**WORK TASK:** Reproduce each line below with no alterations.
***
-- ==== Sys2Proof/Machine/Core.lean ====
section
/-! DEFINITION. The machine as the host runs it. -/

def Sys2Proof.core : Host.Core := { State := Sys2Proof.Machine.State, Fault := Sys2Proof.Machine.Fault, Refusal := Sys2Proof.Machine.Refusal, step := Sys2Proof.Machine.step, reset := Sys2Proof.Machine.State.reset }
end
***
**EXERCISE ANSWER:**
-- ==== Sys2Proof/Machine/Core.lean ====
section
/-! DEFINITION. The machine as the host runs it. -/

def Sys2Proof.core : Host.Core := { State := Sys2Proof.Machine.State, Fault := Sys2Proof.Machine.Fault, Refusal := Sys2Proof.Machine.Refusal, step := Sys2Proof.Machine.step, reset := Sys2Proof.Machine.State.reset }
end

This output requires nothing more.